Однако в противоположность их убеждению, Пьер Гавестон совершенно не стремился к тому, чтобы кого-то обижать или оскорблять, он также не рвался занимать особо важное место при дворе для достижения каких-либо честолюбивых планов. Как могла бы им объяснить вдовствующая королева, которая знала его еще мальчиком-сиротой, он просто хотел иметь чистокровных коней и носить красивую и богатую одежду, а кроме того, был слишком надменен и безрассуден, чтобы хоть иногда придерживать язык. Маргарита даже понимала, что сам не питая ни к кому каких-либо враждебных чувств, он не мог понять их стремления нанести ему удар, но, в отличие от Эдуарда, он не недооценивал их. Последнее время он достаточно четко себе представлял, на что могут пойти его недруги.

— Похоже на то, что мне все-таки понадобится один из твоих укрепленных островов, — сказал он как-то, скрывая под шутливыми словами свое раздражение.

— Мой сварливый ланкастерский дядюшка говорил мне, что они собираются огласить свой драгоценный документ прилюдно, на ступенях собора Святого Павла, — сообщил ему Эдуард.

— Десять заповедей, по словам Святого Фомы, должны сопровождаться фанфарами и барабанами!

Как обычно, оба весьма откровенно беседовали в покоях королевы, временами приглашавшие и ее к разговору, как бы между прочим, что больше всего возмущало ее.

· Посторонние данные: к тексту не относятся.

-- ==== Sys2Proof/Machine/Pools.lean ====
section
/-! DEFINITION. Spill queues, buffer pools and the HBM partition (chapter 12; R19-R22). -/

namespace Sys2Proof.Machine

/-! ### Queues and flows of an object (R341, R383) -/

/-- The capacity Q of each kind of Table 12-3. -/
def queueCap : Nat → Nat
  | 0 => 4194304
  | 1 => 4096
  | 2 => 512
  | 3 => 8192
  | 4 => 4096
  | 5 => 16384
  | 6 => 512
  | 7 => 4096
  | _ => 1024

/-- Pinned kinds of Table 12-3. -/
def queuePinned (k : Nat) : Bool := [0, 1, 2, 5, 6, 7].contains k

/-- Kinds whose producer and consumer share the CORE domain run in packet mode (R342). -/
def queuePacket (k : Nat) : Bool := [0, 3, 4, 8].contains k

/-- Granules of 4 KiB of middle space that a queue of the kind reserves (R341). -/
def queueGranules (k : Nat) : Nat := ceilDiv ((queueCap k - 16) * 32) 4096

/-- The lowest queue number from n on that is free. -/
def freeQueueFrom (t : Tbl SpillQ) : Nat → Nat → Nat
  | 0, n => n
  | fuel + 1, n => match tget t n with
    | none => n
    | some _ => freeQueueFrom t fuel (n + 1)

/-- The number that the next queue receives: the lowest free one (DESIGN CHOICE, log entry 16). -/
def nextQueue (t : Tbl SpillQ) : Nat := freeQueueFrom t t.length 0

/-- Take a free spill queue frame: the ones never used first, then the one returned longest ago. -/
def takeFrame (m : Mem) : Option Nat × Mem :=
  if m.frameFresh < 32768 then (some m.frameFresh, { m with frameFresh := m.frameFresh + 1 })
  else match m.frameFreed with
    | [] => (none, m)
    | f :: r => (some f, { m with frameFreed := r })

/-- Return a frame. -/
def giveFrame (f : Option Nat) (m : Mem) : Mem :=
  match f with
  | none => m
  | some n => { m with frameFreed := m.frameFreed ++ [n] }

/-- Create a queue of a kind for an object (R340, R341). -/
def createQueue (owner k : Nat) (m : Mem) : Mem :=
  let n := nextQueue m.queues
  let (f, m) := if queuePinned k then takeFrame m else (none, m)
  { m with queues := tput m.queues n { kind := k, owner := owner, cap := queueCap k, pinned := queuePinned k,
                                        pkt := queuePacket k, frame := f },
           midFree := m.midFree - queueGranules k }

/-- Whether the middle region or the queue numbers lack room for these kinds (R341). -/
def lacksQueues (s : State) (kinds : List Nat) : Bool :=
  decide (s.mem.midFree < total (kinds.map queueGranules)) || decide (65536 < s.mem.queues.length + kinds.length)

/-- Whether too few ordered flows are free (R383). -/
def lacksFlows (s : State) (n : Nat) : Bool := decide (65536 < s.orgue.owners.length + n)

/-- Reserve an object's queues and flows at its creation (R341, R383). -/
def reserveFor (owner : Nat) (kinds : List Nat) (flows : Nat) (s : State) : State :=
  (List.range flows).foldl (fun s _ => giveFlow owner s) { s with mem := kinds.foldl (fun m k => createQueue owner k m) s.mem }

/-- The reference of an object in a queue's owner field. -/
def objRef (ty i : Nat) : Nat := ty * 65536 + i

/-- The reference of a media ring in a queue's owner field. -/
def ringRef (f n : Nat) : Nat := 16777216 + f * 16384 + n

/-- Order-13 checks of the queues and flows that a command takes (R341, R383). -/
def queueChecks (s : State) (kinds : List Nat) (flows : Nat) : List Check :=
  [noResource (lacksQueues s kinds) 0x0107, noResource (lacksFlows s flows) 0x0109]

/-! ### Buffer pools (R347-R357) -/

/-- Buffer size of a class (Table 12-5). -/
def classSize : Nat → Nat
  | 0 => 256
  | 1 => 1024
  | 2 => 2048
  | 3 => 4096
  | 4 => 10240
  | _ => 65536

/-- Buffer counts of classes 3-5 in a region of so many MiB (R347). -/
def classCounts (mib : Nat) : List Nat :=
  let r := mib * 1048576
  let c4 := r / 4 / 10240
  let c5 := r / 2 / 65536
  let c3 := r / 4 / 4096
  let most := 4194304 - 32768 - 8192 - 24576 - c4 - c5
  [if most < c3 then most else c3, c4, c5]

/-- The smallest class whose buffers hold the size (R351). -/
def fitClass (size : Nat) : Nat :=
  if size ≤ 256 then 0 else if size ≤ 1024 then 1 else if size ≤ 2048 then 2 else if size ≤ 4096 then 3
  else if size ≤ 10240 then 4 else 5

/-- Free buffers of a class; a class being rebuilt counts as empty (R348). -/
def Pool.free (p : Pool) : Nat := if p.rebuild.isSome then 0 else p.count - p.fresh + p.freed.length

/-- The class has no holder left. -/
def Pool.unheld (p : Pool) : Bool := p.holders.isEmpty

/-- The classes that exist: 0-2 in Blotter service, all six in full service (R457). -/
def classTop (s : State) : Nat := if s.nose.service = .full then 6 else 3

/-- The class that serves a request that has reached class c: the first with a free buffer below `top` (R351). -/
def serveClass (pools : List Pool) (top : Nat) : Nat → Nat → Option Nat
  | 0, _ => none
  | fuel + 1, c => if top ≤ c then none else
    match pools[c]? with
    | none => none
    | some p => if 0 < p.free then some c else serveClass pools top fuel (c + 1)

/-- The handle of a buffer (Table 12-6). -/
def bufHandle (c i g : Nat) : Word := BitVec.ofNat 32 (c * 2 ^ 29 + i * 128 + g)

/-- Allocate from a class: the index, and the class with it HELD by an owner (R354). -/
def Pool.take (p : Pool) (owner : Nat) : Nat × Pool :=
  let (i, p) := if p.fresh < p.count then (p.fresh, { p with fresh := p.fresh + 1 })
    else match p.freed with
      | [] => (0, p)
      | i :: r => (i, { p with freed := r })
  let p := { p with holders := tput p.holders i (.held owner) }
  (i, { p with lowest := if p.free < p.lowest then p.free else p.lowest })

/-- Owner ID of a requester port (Tables 12-7, 12-8). -/
def portOwner : Nat → Nat
  | 8 => 0x10
  | 9 => 0x60
  | 10 => 0x31
  | 11 => 0x40
  | 12 => 0x50
  | 13 => 0x70
  | 14 => 0x80
  | n => n

/-- A buffer request (R351-R353): the handle, or none when every class from the fitting one upward is empty. -/
def requestBuffer (port size : Nat) (s : State) : Option Word × State :=
  let c0 := fitClass size
  let got := serveClass s.mem.pools (classTop s) 6 c0
  let last := match got with
    | some c => c
    | none => classTop s - 1
  let s := (List.range 6).foldl (fun s c => if c0 < c ∧ c ≤ last then
      count1 (memCtr (0x8 + c * 0x10)) { s with mem := { s.mem with pools := modAt s.mem.pools c fun p =>
        { p with movedUp := p.movedUp + 1 } } } else s) s
  let s := { s with mem := { s.mem with cycle := s.mem.cycle + 1 } }
  match got with
  | none => (none, count1 (memCtr (0xC + c0 * 0x10)) { s with mem := { s.mem with granted := none } })
  | some c =>
    match s.mem.pools[c]? with
    | none => (none, s)
    | some p =>
      let (i, p') := p.take (portOwner port)
      let h := bufHandle c i (tgetD p.gens i 1)
      (some h, { s with mem := { s.mem with pools := modAt s.mem.pools c (fun _ => p'), granted := some h } })

/-- BUFFER_REQUEST: one request of a requester port (R351-R353). The reserved port 15 and a size outside 1-65,536
name no request. -/
def execBufferRequest (port : Fin 16) (size : Nat) (s : State) : Host.Outcome State Fault Refusal :=
  done s (if port.val = 15 ∨ size = 0 ∨ 65536 < size then s else (requestBuffer port.val size s).2)

/-- Why the pool manager rejects a free or handoff (Table 12-9). -/
inductive BadFree where
  | invalid
  | stale
  | double
  | foreign
  deriving DecidableEq, Repr

def BadFree.code : BadFree → Nat
  | .invalid => 0
  | .stale => 1
  | .double => 2
  | .foreign => 3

— Мои подданные на севере жалуются, что Роберт Брюс постоянно грабит их селения, и Парламент хочет, чтобы я возглавлял армию против него, — сказал Эдуард. — И в довершение ко всему, Изабелла, ваш отец выбрал именно сей неподходящий момент, и потребовал, чтобы я приехал во Францию для уплаты дани за Гиень.

Изабелла прекрасно знала, что ее постоянные жалобы семье все больше отдаляют ее от супруга, но она всегда надеялась, что поддержка ее отца поможет баронам избавиться от Гавестона. Она лишь пожала плечами. Гавестон принял известие достаточно спокойно.

— Так это же замечательно! — воскликнул он. — Если мы отправимся сражаться с Брюсом, то у тебя будет отличный предлог не ехать во Францию, Нед. И, кроме того, нас не будет в Лондоне, когда начнется этот баронский бунт.

— Пьер, очевидно, считает, что, если он так же прекрасно проявит себя в Шотландии, как и в Ирландии, то дядя Томас и другие сразу же простят его, — заметила Изабелла, удивляясь, почему этот человек терпит все ее ехидные замечания.

— Это неплохая мысль, — согласился Эдуард, не замечая ее презрительно раздраженного тона. Казалось, впервые в жизни он был рад перспективе отправиться в поход. — Давай выступим сразу же, как Гилберт и Николос, наш коннетабль и остальные смогут собрать достаточные силы.

Изабелла отметила, что даже его лучший друг взглянул на него с удивлением, как бы не понимая, как человек, воевавший вместе с гениальным стратегом Длинноногим, может так мало смыслить в военных делах.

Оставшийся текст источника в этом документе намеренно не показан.